> [WHAT IS EXPECTED]: Look through the entries below and extract exactly the lines from the one containing "case slt =>" through the one containing "(R81, R140). -/", ends included.

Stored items
◇ ◇ ◇ ◇

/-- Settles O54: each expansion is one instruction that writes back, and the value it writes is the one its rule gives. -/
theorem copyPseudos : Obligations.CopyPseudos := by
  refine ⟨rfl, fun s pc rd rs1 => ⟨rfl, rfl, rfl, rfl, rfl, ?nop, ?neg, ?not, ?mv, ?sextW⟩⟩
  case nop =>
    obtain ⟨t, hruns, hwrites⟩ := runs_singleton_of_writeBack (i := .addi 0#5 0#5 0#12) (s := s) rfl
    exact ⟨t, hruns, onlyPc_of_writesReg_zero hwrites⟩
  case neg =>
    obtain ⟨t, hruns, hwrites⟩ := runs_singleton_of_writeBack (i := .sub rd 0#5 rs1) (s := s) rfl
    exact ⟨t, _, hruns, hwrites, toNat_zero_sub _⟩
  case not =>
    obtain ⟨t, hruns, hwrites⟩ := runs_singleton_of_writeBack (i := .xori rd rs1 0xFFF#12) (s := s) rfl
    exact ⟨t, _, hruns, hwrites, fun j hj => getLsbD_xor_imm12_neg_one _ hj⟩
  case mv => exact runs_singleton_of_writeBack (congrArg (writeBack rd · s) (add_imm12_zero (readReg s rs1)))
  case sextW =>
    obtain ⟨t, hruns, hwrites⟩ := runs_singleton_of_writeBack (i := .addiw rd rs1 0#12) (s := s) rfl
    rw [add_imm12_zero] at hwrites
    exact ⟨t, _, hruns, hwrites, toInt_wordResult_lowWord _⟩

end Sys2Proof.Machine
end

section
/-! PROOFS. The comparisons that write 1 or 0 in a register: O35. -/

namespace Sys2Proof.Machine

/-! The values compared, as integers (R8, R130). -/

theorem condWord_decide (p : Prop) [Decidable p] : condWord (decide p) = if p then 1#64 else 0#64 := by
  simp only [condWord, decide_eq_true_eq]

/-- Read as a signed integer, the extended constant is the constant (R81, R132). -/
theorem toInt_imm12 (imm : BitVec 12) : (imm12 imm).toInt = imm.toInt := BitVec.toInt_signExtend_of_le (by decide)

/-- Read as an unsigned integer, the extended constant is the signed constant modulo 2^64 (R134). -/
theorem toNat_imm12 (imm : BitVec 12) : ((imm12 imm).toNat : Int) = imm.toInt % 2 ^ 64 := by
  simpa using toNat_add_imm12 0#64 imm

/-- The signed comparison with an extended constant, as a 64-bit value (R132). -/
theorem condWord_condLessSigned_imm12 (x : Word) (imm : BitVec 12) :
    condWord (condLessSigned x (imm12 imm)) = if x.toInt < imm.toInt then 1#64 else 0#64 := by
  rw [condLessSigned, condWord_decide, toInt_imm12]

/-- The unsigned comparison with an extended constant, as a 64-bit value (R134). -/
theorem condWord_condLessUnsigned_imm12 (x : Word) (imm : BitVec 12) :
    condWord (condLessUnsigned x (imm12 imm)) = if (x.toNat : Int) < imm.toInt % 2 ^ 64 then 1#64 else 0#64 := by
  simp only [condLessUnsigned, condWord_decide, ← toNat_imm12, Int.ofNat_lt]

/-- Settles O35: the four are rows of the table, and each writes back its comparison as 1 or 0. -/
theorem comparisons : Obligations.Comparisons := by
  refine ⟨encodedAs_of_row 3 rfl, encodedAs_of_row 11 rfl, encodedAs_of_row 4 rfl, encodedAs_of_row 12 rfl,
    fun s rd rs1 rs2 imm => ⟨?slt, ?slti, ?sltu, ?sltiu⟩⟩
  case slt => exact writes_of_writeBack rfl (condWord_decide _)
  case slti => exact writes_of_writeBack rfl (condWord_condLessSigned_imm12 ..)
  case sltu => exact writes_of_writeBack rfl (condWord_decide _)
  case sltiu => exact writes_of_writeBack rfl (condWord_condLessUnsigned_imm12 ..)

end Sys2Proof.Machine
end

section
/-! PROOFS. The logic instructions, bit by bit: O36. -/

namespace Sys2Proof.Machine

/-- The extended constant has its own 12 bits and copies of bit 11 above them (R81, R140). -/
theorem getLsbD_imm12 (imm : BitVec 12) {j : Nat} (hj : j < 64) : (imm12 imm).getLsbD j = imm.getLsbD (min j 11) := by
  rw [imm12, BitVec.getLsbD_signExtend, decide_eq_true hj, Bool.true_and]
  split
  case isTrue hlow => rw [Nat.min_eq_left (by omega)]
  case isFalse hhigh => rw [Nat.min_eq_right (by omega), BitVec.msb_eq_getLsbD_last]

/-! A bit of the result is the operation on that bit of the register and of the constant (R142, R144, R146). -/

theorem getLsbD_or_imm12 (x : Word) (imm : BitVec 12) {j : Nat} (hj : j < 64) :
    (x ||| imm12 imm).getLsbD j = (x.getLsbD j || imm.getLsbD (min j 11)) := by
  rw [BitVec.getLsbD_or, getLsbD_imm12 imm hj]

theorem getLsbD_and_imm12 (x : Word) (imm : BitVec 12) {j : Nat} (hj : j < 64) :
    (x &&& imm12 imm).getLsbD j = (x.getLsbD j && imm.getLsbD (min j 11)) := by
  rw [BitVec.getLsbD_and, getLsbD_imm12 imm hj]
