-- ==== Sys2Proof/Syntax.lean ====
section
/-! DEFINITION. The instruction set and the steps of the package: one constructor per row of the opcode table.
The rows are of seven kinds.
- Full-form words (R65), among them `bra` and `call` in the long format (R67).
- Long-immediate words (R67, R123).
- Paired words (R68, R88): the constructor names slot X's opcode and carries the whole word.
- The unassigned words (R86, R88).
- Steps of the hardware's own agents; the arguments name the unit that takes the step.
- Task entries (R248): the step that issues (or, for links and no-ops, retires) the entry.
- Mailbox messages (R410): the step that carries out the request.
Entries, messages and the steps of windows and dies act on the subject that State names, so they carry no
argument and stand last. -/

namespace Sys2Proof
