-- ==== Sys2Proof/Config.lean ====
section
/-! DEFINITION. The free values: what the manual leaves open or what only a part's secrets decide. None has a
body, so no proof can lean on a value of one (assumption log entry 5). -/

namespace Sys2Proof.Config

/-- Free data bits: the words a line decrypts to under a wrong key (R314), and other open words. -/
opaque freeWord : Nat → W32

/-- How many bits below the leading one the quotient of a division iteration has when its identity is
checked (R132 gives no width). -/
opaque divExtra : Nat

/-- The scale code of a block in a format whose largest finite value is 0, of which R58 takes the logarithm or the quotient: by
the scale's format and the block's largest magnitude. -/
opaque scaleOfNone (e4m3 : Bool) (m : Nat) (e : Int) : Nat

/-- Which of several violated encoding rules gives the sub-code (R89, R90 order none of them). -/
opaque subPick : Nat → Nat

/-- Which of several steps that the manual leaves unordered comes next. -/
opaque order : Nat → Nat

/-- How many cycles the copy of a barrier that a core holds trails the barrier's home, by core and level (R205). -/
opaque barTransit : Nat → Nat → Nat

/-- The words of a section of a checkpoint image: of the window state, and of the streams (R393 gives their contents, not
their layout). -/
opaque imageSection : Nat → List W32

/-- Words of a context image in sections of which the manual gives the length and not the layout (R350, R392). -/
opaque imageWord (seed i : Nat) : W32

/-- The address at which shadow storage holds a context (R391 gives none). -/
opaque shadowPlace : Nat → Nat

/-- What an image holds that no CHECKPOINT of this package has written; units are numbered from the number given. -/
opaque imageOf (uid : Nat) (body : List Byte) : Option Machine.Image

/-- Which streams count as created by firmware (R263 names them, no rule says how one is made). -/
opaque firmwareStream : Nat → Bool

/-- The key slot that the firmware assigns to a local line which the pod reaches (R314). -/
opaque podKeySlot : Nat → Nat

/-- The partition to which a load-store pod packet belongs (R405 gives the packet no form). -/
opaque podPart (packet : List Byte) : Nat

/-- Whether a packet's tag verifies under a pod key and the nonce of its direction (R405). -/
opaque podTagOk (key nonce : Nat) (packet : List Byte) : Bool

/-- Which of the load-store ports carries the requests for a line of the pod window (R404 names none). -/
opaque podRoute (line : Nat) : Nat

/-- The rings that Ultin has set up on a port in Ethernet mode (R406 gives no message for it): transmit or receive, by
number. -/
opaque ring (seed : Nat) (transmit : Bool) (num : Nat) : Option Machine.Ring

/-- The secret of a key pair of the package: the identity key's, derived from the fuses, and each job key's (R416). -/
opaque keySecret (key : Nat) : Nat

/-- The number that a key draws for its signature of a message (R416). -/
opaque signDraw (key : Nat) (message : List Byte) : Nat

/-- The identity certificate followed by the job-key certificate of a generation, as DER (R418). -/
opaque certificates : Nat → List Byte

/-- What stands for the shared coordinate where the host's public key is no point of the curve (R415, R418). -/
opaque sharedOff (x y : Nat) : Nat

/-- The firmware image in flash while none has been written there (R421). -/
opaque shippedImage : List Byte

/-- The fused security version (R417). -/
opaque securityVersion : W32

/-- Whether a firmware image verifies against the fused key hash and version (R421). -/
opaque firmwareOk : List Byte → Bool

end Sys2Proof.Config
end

◇ ◇ ◇ ◇

> [RESPONSE]:
  case slt => exact writes_of_writeBack rfl (condWord_decide _)
  case slti => exact writes_of_writeBack rfl (condWord_condLessSigned_imm12 ..)
  case sltu => exact writes_of_writeBack rfl (condWord_decide _)
  case sltiu => exact writes_of_writeBack rfl (condWord_condLessUnsigned_imm12 ..)

end Sys2Proof.Machine
end

section
/-! PROOFS. The logic instructions, bit by bit: O36. -/

namespace Sys2Proof.Machine

/-- The extended constant has its own 12 bits and copies of bit 11 above them (R81, R140). -/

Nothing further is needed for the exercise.